Super-X – invented by physicists at the University of Texas but never tested – will act as a longer exhaust pipe for the plasma. An extra set of magnetic coils steer the hot particles over a greater distance, allowing them to cool down sufficiently by the time they come into contact with the divertor’s surface. With this new geometry (and novel additional cooling schemes, such as the injection of noble gases to increase radiative power loss) it is estimated that power loads on a Super-X divertor will be at least three to four times lower than conventional divertor designs. MAST Upgrade will be able to switch between configurations to compare their performance. It will go into operation early next year, and the plasma tests in the following months will show whether these predictions are correct.

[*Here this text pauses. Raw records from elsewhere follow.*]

@[simp] theorem writeOwn_fid (b : Fibre) (w : Opnd × RegCell) : (b.writeOwn now w).fid = b.fid := by
  unfold Fibre.writeOwn; split <;> rfl
@[simp] theorem setPred_fid (b : Fibre) (p : Fin 8) (x : Bool) : (b.setPred p x).fid = b.fid := by
  unfold Fibre.setPred; split <;> rfl
@[simp] theorem noteTrap_fid (b : Fibre) (t : TrapRec) : (b.noteTrap t).fid = b.fid := by
  unfold Fibre.noteTrap; split
  · rfl
  · split <;> rfl
theorem foldl_writeOwn_fid (regs : List (Opnd × RegCell)) : ∀ b : Fibre, (regs.foldl (Fibre.writeOwn now) b).fid = b.fid := by
  induction regs with
  | nil => intro b; rfl
  | cons w regs ih => intro b; simp [ih]
theorem foldl_setPred_fid (ps : List (Fin 8 × Bool)) :
    ∀ b : Fibre, (ps.foldl (fun f p => f.setPred p.1 p.2) b).fid = b.fid := by
  induction ps with
  | nil => intro b; rfl
  | cons w ps ih => intro b; simp [ih]
@[simp] theorem upd_fid (v : View) (r : WordRes) (b : Fibre) : (r.upd now v b).fid = b.fid := by
  cases r <;> simp [WordRes.upd, foldl_setPred_fid, foldl_writeOwn_fid]
theorem writeS_keys (x : Group) (k : WriteKey) (l n : Nat) (c : RegCell) :
    (x.writeS k l n c).team = x.team ∧ (x.writeS k l n c).grp = x.grp := by
  unfold Group.writeS; dsimp only; split
  · exact ⟨rfl, rfl⟩
  · split <;> exact ⟨rfl, rfl⟩
theorem writeGrp_keys (v : View) (x : Group) (w : Opnd × RegCell) :
    (v.writeGrp now x w).team = x.team ∧ (v.writeGrp now x w).grp = x.grp := by
  unfold View.writeGrp; split
  · exact writeS_keys _ _ _ _ _
  · exact ⟨rfl, rfl⟩
theorem updGrp_keys (v : View) (r : WordRes) (x : Group) :
    (r.updGrp now v x).team = x.team ∧ (r.updGrp now v x).grp = x.grp := by
  cases r with
  | trap => exact ⟨rfl, rfl⟩
  | eff regs ps fl =>
    simp only [WordRes.updGrp]
    induction regs generalizing x with
    | nil => exact ⟨rfl, rfl⟩
    | cons w regs ih =>
      rw [List.foldl_cons]
      have := writeGrp_keys (now := now) v x w
      rw [← this.1, ← this.2]; exact ih _

/-! ## Readers of the state after one fibre's effect -/

theorem writeRegs_clock (v : View) (regs : List (Opnd × RegCell)) : ∀ s : State, (s.writeRegs v regs).clock = s.clock := by
  induction regs with
  | nil => intro s; rfl
  | cons w regs ih => intro s; obtain ⟨o, c⟩ := w; rw [State.writeRegs, ih]; cases o <;> rfl

theorem writeReg_clock (v : View) (s : State) (o : Opnd) (c : RegCell) : (s.writeReg v.fib.fid v.key o c).clock = s.clock := by
  cases o <;> rfl

theorem writeRegs_fib? (v : View) (regs : List (Opnd × RegCell)) : ∀ (s : State) (f : FibId),
    (s.writeRegs v regs).fib? f
      = if f = v.fib.fid then (s.fib? f).map (regs.foldl (Fibre.writeOwn s.clock)) else s.fib? f := by
  induction regs with
  | nil => intro s f; simp [State.writeRegs]
  | cons w regs ih =>
    intro s f
    obtain ⟨o, c⟩ := w
    rw [State.writeRegs, ih, writeReg_clock]
    cases o with
    | x n =>
      have hm := modFib_fib? s v.fib.fid f
        (fun b => { b with x := b.x.set n.val c, unproven := addUnproven b.unproven (.x n) s.clock }) (fun _ => rfl)
      simp only [State.writeReg]; rw [hm]
      by_cases h : f = v.fib.fid
      · simp only [h, if_true, Option.map_map]; rfl
      · simp [h]
    | t n =>
      have hm := modFib_fib? s v.fib.fid f
        (fun b => { b with t := b.t.set n.val c, unproven := addUnproven b.unproven (.t n) s.clock }) (fun _ => rfl)
      simp only [State.writeReg]; rw [hm]
      by_cases h : f = v.fib.fid
      · simp only [h, if_true, Option.map_map]; rfl
      · simp [h]
    | s n => rfl
    | k n => rfl

theorem apply_clock (s : State) (v : View) (r : WordRes) : (s.apply v r).clock = s.clock := by
  cases r with
  | trap c d a => rfl
  | eff regs ps fl => exact writeRegs_clock v regs s

theorem apply_fib? (s : State) (v : View) (r : WordRes) (f : FibId) :
    (s.apply v r).fib? f = if f = v.fib.fid then (s.fib? f).map (r.upd s.clock v) else s.fib? f := by
  cases r with
  | trap c d a =>
    simp only [State.apply, State.raise]
    rw [modFib_fib? _ _ _ _ (by intro b; simp)]; rfl
  | eff regs ps fl =>
    simp only [State.apply]
    show ((State.modFib _ _ _).fib? f) = _
    rw [modFib_fib? _ _ _ _ (by intro b; simp [foldl_setPred_fid]), writeRegs_fib?]
    by_cases h : f = v.fib.fid
    · simp only [h, if_true, Option.map_map]; rfl
    · simp [h]

theorem writeRegs_grp? (v : View) (regs : List (Opnd × RegCell)) : ∀ (s : State) (a b : Nat),
    (s.writeRegs v regs).grp? a b
      = if a = v.fib.fid.team ∧ b = v.fib.fid.grp then (s.grp? a b).map (regs.foldl (v.writeGrp s.clock)) else s.grp? a b := by
  induction regs with
  | nil => intro s a b; simp [State.writeRegs]
  | cons w regs ih =>
    intro s a b
    obtain ⟨o, c⟩ := w
    rw [State.writeRegs, ih, writeReg_clock]
    cases o with
    | s n =>
      have hm := modGrp_grp? s v.fib.fid.team v.fib.fid.grp a b
        (fun g => { g.writeS v.key v.fib.fid.lane n.val c with unproven := addUnproven g.unproven n.val s.clock })
        (fun x => writeS_keys x _ _ _ _)
      simp only [State.writeReg]; rw [hm]
      by_cases h : a = v.fib.fid.team ∧ b = v.fib.fid.grp
      · simp only [h, and_self, if_true, Option.map_map]; rfl
      · simp [h]
    | x n => rfl
    | t n => rfl
    | k n => rfl

theorem apply_grp? (s : State) (v : View) (r : WordRes) (a b : Nat) :
    (s.apply v r).grp? a b
      = if a = v.fib.fid.team ∧ b = v.fib.fid.grp then (s.grp? a b).map (r.updGrp s.clock v) else s.grp? a b := by
  cases r with
  | trap c d e =>
    show s.grp? a b = if _ then (s.grp? a b).map (fun x => x) else s.grp? a b
    split
    · cases s.grp? a b <;> rfl
    · rfl
  | eff regs ps fl =>
    simp only [State.apply]
    exact writeRegs_grp? v regs s a b

theorem writeRegs_bare (v : View) (regs : List (Opnd × RegCell)) : ∀ s : State,
    (s.writeRegs v regs).bare = s.bare := by
  induction regs with
  | nil => intro s; rfl
  | cons w regs ih => intro s; obtain ⟨o, c⟩ := w; rw [State.writeRegs, ih]; cases o <;> rfl

theorem markTook_bare (s : State) (v : View) : (s.markTook v).bare = s.bare := by
  unfold State.markTook State.modRun State.bare
  simp only [List.map_map]
  congr 1
  apply List.map_congr_left
  intro r _
  simp only [Function.comp]
  split <;> rfl

theorem apply_bare (s : State) (v : View) (r : WordRes) : (s.apply v r).bare = s.bare := by
  cases r with
  | trap c d e => rfl
  | eff regs ps fl =>
    simp only [State.apply]
    rw [markTook_bare]
    exact writeRegs_bare v regs s

/-! ## All the effects of a word -/

/-- Effects applied in order. -/
def State.applyAll (s : State) (l : List (View × WordRes)) : State := l.foldl (fun acc vr => acc.apply vr.1 vr.2) s

theorem applyAll_bare (l : List (View × WordRes)) : ∀ s : State, (s.applyAll l).bare = s.bare := by
  induction l with
  | nil => intro s; rfl
  | cons p l ih => intro s; show (State.applyAll _ l).bare = _; rw [ih, apply_bare]

theorem applyAll_fib? (l : List (View × WordRes)) : ∀ (s : State) (f : FibId),
    (s.applyAll l).fib? f
      = (s.fib? f).map fun b => (l.filter fun p => p.1.fib.fid == f).foldl (fun b p => p.2.upd s.clock p.1 b) b := by
  induction l with
  | nil => intro s f; simp [State.applyAll]
  | cons p l ih =>
    intro s f
    show (State.applyAll _ l).fib? f = _
    rw [ih, apply_clock, apply_fib?]
    by_cases h : f = p.1.fib.fid
    · subst h; simp only [if_true, Option.map_map, List.filter_cons, beq_self_eq_true, List.foldl_cons]; rfl
    · rw [if_neg h]
      have h2 : (p.1.fib.fid == f) = false := by simpa using Ne.symm h
      simp only [List.filter_cons, h2, Bool.false_eq_true, if_false]

theorem applyAll_grp? (l : List (View × WordRes)) : ∀ (s : State) (a b : Nat),
    (s.applyAll l).grp? a b
      = (s.grp? a b).map fun x => (l.filter fun p => decide (a = p.1.fib.fid.team ∧ b = p.1.fib.fid.grp)).foldl
          (fun x p => p.2.updGrp s.clock p.1 x) x := by
  induction l with
  | nil => intro s a b; simp [State.applyAll]
  | cons p l ih =>
    intro s a b
    show (State.applyAll _ l).grp? a b = _
    rw [ih, apply_clock, apply_grp?]
    by_cases h : a = p.1.fib.fid.team ∧ b = p.1.fib.fid.grp
    · simp only [h, and_self, if_true, Option.map_map, List.filter_cons, decide_true, List.foldl_cons]; rfl
    · simp [h]

/-! ## The same effect twice is the effect -/

theorem fold_replicate {α : Type} (u : α → α) (hu : ∀ b, u (u b) = u b) :
    ∀ (n : Nat) (b : α), (List.replicate (n + 1) ()).foldl (fun b _ => u b) b = u b := by
  intro n
  induction n with
  | zero => intro b; rfl
  | succ n ih =>
    intro b
    rw [List.replicate_succ, List.foldl_cons, ih, hu]

theorem fold_same {α β : Type} (u : β → α → α) (p : β) (hu : ∀ b, u p (u p b) = u p b) :
    ∀ (l : List β) (b : α), (∀ q ∈ l, q = p) → l ≠ [] → l.foldl (fun b q => u q b) b = u p b := by
  intro l
  induction l with
  | nil => intro b _ h; exact absurd rfl h
  | cons q l ih =>
    intro b h _
    have hq : q = p := h q List.mem_cons_self
    subst hq
    rw [List.foldl_cons]
    by_cases hl : l = []
    · subst hl; rfl
    · rw [ih _ (fun q' hq' => h q' (List.mem_cons_of_mem _ hq')) hl, hu]

/-- A fibre's own register, read. -/
def Fibre.readOwn (b : Fibre) : Opnd → RegCell
  | .x n => NMap.get b.x n.val
  | .t n => NMap.get b.t n.val
  | _ => default

theorem readOwn_writeOwn (b : Fibre) (w : Opnd × RegCell) (o : Opnd) (ho : Opnd.own o = true) :
    (b.writeOwn now w).readOwn o = if w.1 = o then w.2 else b.readOwn o := by
  obtain ⟨p, c⟩ := w
  cases o <;> cases p <;> simp_all [Fibre.writeOwn, Fibre.readOwn, Opnd.own, NMap.get_set, Fin.ext_iff, eq_comm]

theorem readOwn_writes (regs : List (Opnd × RegCell)) (o : Opnd) (ho : Opnd.own o = true) : ∀ b : Fibre,
    (regs.foldl (Fibre.writeOwn now) b).readOwn o = (lastWrite regs o).getD (b.readOwn o) := by
  induction regs with
  | nil => intro b; rfl
  | cons w regs ih =>
    intro b
    rw [List.foldl_cons, ih, readOwn_writeOwn _ _ _ ho]
    unfold lastWrite
    rw [List.reverse_cons, List.find?_append]
    cases h : regs.reverse.find? (fun r => r.1 == o) with
    | some r => rfl
    | none =>
      by_cases h2 : w.1 = o
      · simp [h2]
      · simp [h2]

theorem readOwn_setPred (b : Fibre) (p : Fin 8) (x : Bool) (o : Opnd) : (b.setPred p x).readOwn o = b.readOwn o := by
  unfold Fibre.setPred; split <;> rfl

theorem readOwn_preds (ps : List (Fin 8 × Bool)) (o : Opnd) : ∀ b : Fibre,
    (ps.foldl (fun f p => f.setPred p.1 p.2) b).readOwn o = b.readOwn o := by
  induction ps with
  | nil => intro b; rfl
  | cons p ps ih => intro b; rw [List.foldl_cons, ih, readOwn_setPred]

theorem readOwn_upd (v : View) (regs : List (Opnd × RegCell)) (ps : List (Fin 8 × Bool)) (fl : BitVec 5) (o : Opnd)
    (ho : Opnd.own o = true) (b : Fibre) :
    ((WordRes.eff regs ps fl).upd now v b).readOwn o = (lastWrite regs o).getD (b.readOwn o) := by
  show (ps.foldl (fun f p => f.setPred p.1 p.2) (regs.foldl (Fibre.writeOwn now) b)).readOwn o = _
  rw [readOwn_preds, readOwn_writes _ _ ho]

/-- Predicates after a list of writes. -/
def setPreds (ps : List (Fin 8 × Bool)) (x : BitVec 8) : BitVec 8 :=
  ps.foldl (fun x p => if p.1.val == 7 then x
    else if p.2 then x ||| ((1 : Byte) <<< p.1.val) else x &&& ~~~((1 : Byte) <<< p.1.val)) x

theorem foldl_setPred (ps : List (Fin 8 × Bool)) : ∀ b : Fibre,
    ps.foldl (fun f p => f.setPred p.1 p.2) b = { b with preds := setPreds ps b.preds } := by
  induction ps with
  | nil => intro b; rfl
  | cons p ps ih =>
    intro b
    rw [List.foldl_cons, ih]
    unfold Fibre.setPred setPreds
    rw [List.foldl_cons]
    split <;> rfl

theorem setPreds_bit (ps : List (Fin 8 × Bool)) (i : Fin 8) : ∀ x : BitVec 8,
    (setPreds ps x).getLsbD i.val
      = ((ps.reverse.find? fun p => p.1 == i && p.1.val != 7).map (·.2)).getD (x.getLsbD i.val) := by
  induction ps with
  | nil => intro x; rfl
  | cons p ps ih =>
    intro x
    unfold setPreds
    rw [List.foldl_cons]
    show (setPreds ps _).getLsbD _ = _
    rw [ih, List.reverse_cons, List.find?_append]
    cases h : ps.reverse.find? (fun p => p.1 == i && p.1.val != 7) with
    | some q => rfl
    | none =>
      obtain ⟨q, c⟩ := p
      have hone : ∀ (q i : Fin 8), ((1 : Byte) <<< q.val).getLsbD i.val = decide (q = i) := by decide
      have hi : decide (i.val < 8) = true := by simp
      have ha := BitVec.getLsbD_and (x := x) (y := ~~~((1 : Byte) <<< q.val)) (i := i.val)
      have hor := BitVec.getLsbD_or (x := x) (y := (1 : Byte) <<< q.val) (i := i.val)
      rw [BitVec.getLsbD_not, hone] at ha
      rw [hone] at hor
      by_cases h7 : q.val = 7
      · simp [h7]
      · by_cases hq : q = i
        · subst hq
          have h7' : (q.val == 7) = false := by simpa using h7
          cases c
          · simp only [h7', Bool.false_eq_true, if_false, ha]; simp [h7]
          · simp only [h7', Bool.false_eq_true, if_false, if_true, hor]; simp [h7]
        · have h7' : (q.val == 7) = false := by simpa using h7
          cases c
          · simp only [h7', Bool.false_eq_true, if_false, ha]; simp [hq]
          · simp only [h7', Bool.false_eq_true, if_false, if_true, hor]; simp [hq]

theorem setPreds_idem (ps : List (Fin 8 × Bool)) (x : BitVec 8) : setPreds ps (setPreds ps x) = setPreds ps x := by
  apply BitVec.eq_of_getLsbD_eq
  intro i hi
  have h1 := setPreds_bit ps ⟨i, hi⟩ (setPreds ps x)
  have h2 := setPreds_bit ps ⟨i, hi⟩ x
  simp only at h1 h2
  rw [h1, h2]
  cases ps.reverse.find? (fun p => p.1 == (⟨i, hi⟩ : Fin 8) && p.1.val != 7) <;> rfl

/-- The fibre but for its x and t registers, after a word's effect. -/
theorem bare_upd (v : View) (regs : List (Opnd × RegCell)) (ps : List (Fin 8 × Bool)) (fl : BitVec 5) (b : Fibre) :
    ((WordRes.eff regs ps fl).upd now v b).bare
      = { b.bare with preds := setPreds ps b.preds, fflags := b.fflags ||| fl } := by
  have hw : ∀ (b : Fibre), (regs.foldl (Fibre.writeOwn now) b).bare = b.bare := by
    induction regs with
    | nil => intro b; rfl
    | cons w regs ih =>
      intro b; rw [List.foldl_cons, ih]; unfold Fibre.writeOwn; split <;> rfl
  have h := hw b
  simp only [WordRes.upd, foldl_setPred]
  generalize regs.foldl (Fibre.writeOwn now) b = c at h
  unfold Fibre.bare at *
  simp only [Fibre.mk.injEq] at h ⊢
  simp_all

theorem noteTrap_idem (b : Fibre) (t : TrapRec) : (b.noteTrap t).noteTrap t = b.noteTrap t := by
  cases h : b.trap with
  | none => simp [Fibre.noteTrap, h]
  | some u =>
    by_cases hc : (t.hdr == u.hdr && decide (t.word < u.word)) = true
    · have h1 : b.noteTrap t = { b with trap := some t } := by simp only [Fibre.noteTrap, h, hc, if_true]
      rw [h1]; simp [Fibre.noteTrap]
    · have h1 : b.noteTrap t = b := by simp only [Fibre.noteTrap, h, hc, Bool.false_eq_true, if_false]
      rw [h1, h1]

/-! ## s registers (R29) -/

theorem writeS_other (x : Group) (k : WriteKey) (l n m : Nat) (c : RegCell) (h : m ≠ n) :
    NMap.get (x.writeS k l n c).s m = NMap.get x.s m := by
  unfold Group.writeS; dsimp only; split
  · rfl
  · split
    · rfl
    · exact NMap.get_set_other _ _ _ _ h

The work at MAST Upgrade is part of a wider European research programme on divertor technologies, co-ordinated by the EUROfusion scientific consortium. EUROfusion (along with the UK’s Engineering & Physical Sciences Research Council) has just invested in a £21 million series of enhancements to MAST Upgrade between now and 2022, which is a welcome sign that the UK will continue to be fully involved in the European fusion community beyond Brexit. The divertor development programme also involves the TCV tokamak in Switzerland and the ASDEX Upgrade experiment in Germany. Its aim is to explore a range of divertor concepts with different magnetic geometries – from Super-X to the exotically-named ‘snowflake’ and ‘double-decker’ – to find out which is most suitable for future reactors. The results will be fed into the design of the European prototype fusion power station – nicknamed DEMO – which aims to put fusion electricity on the grid by 2050.

Whether Super-X or another divertor design emerges as the winner, the importance for fusion cannot be underestimated. Durable exhaust systems are crucial for practical and economically viable fusion power plants. Reduced power loadings will mean that divertor components can survive for longer and have to be replaced much less frequently. This should result in reactors that have reduced downtime and are cheaper to run – increasing fusion’s chances of competing in the electricity market. Overcoming the plasma exhaust challenge, then, could help pave the way for a successful DEMO reactor and, ultimately, commercial plants supplying a new large-scale source of energy that the world desperately needs.

Author: Dr Andrew Kirk, UK Atomic Energy Authority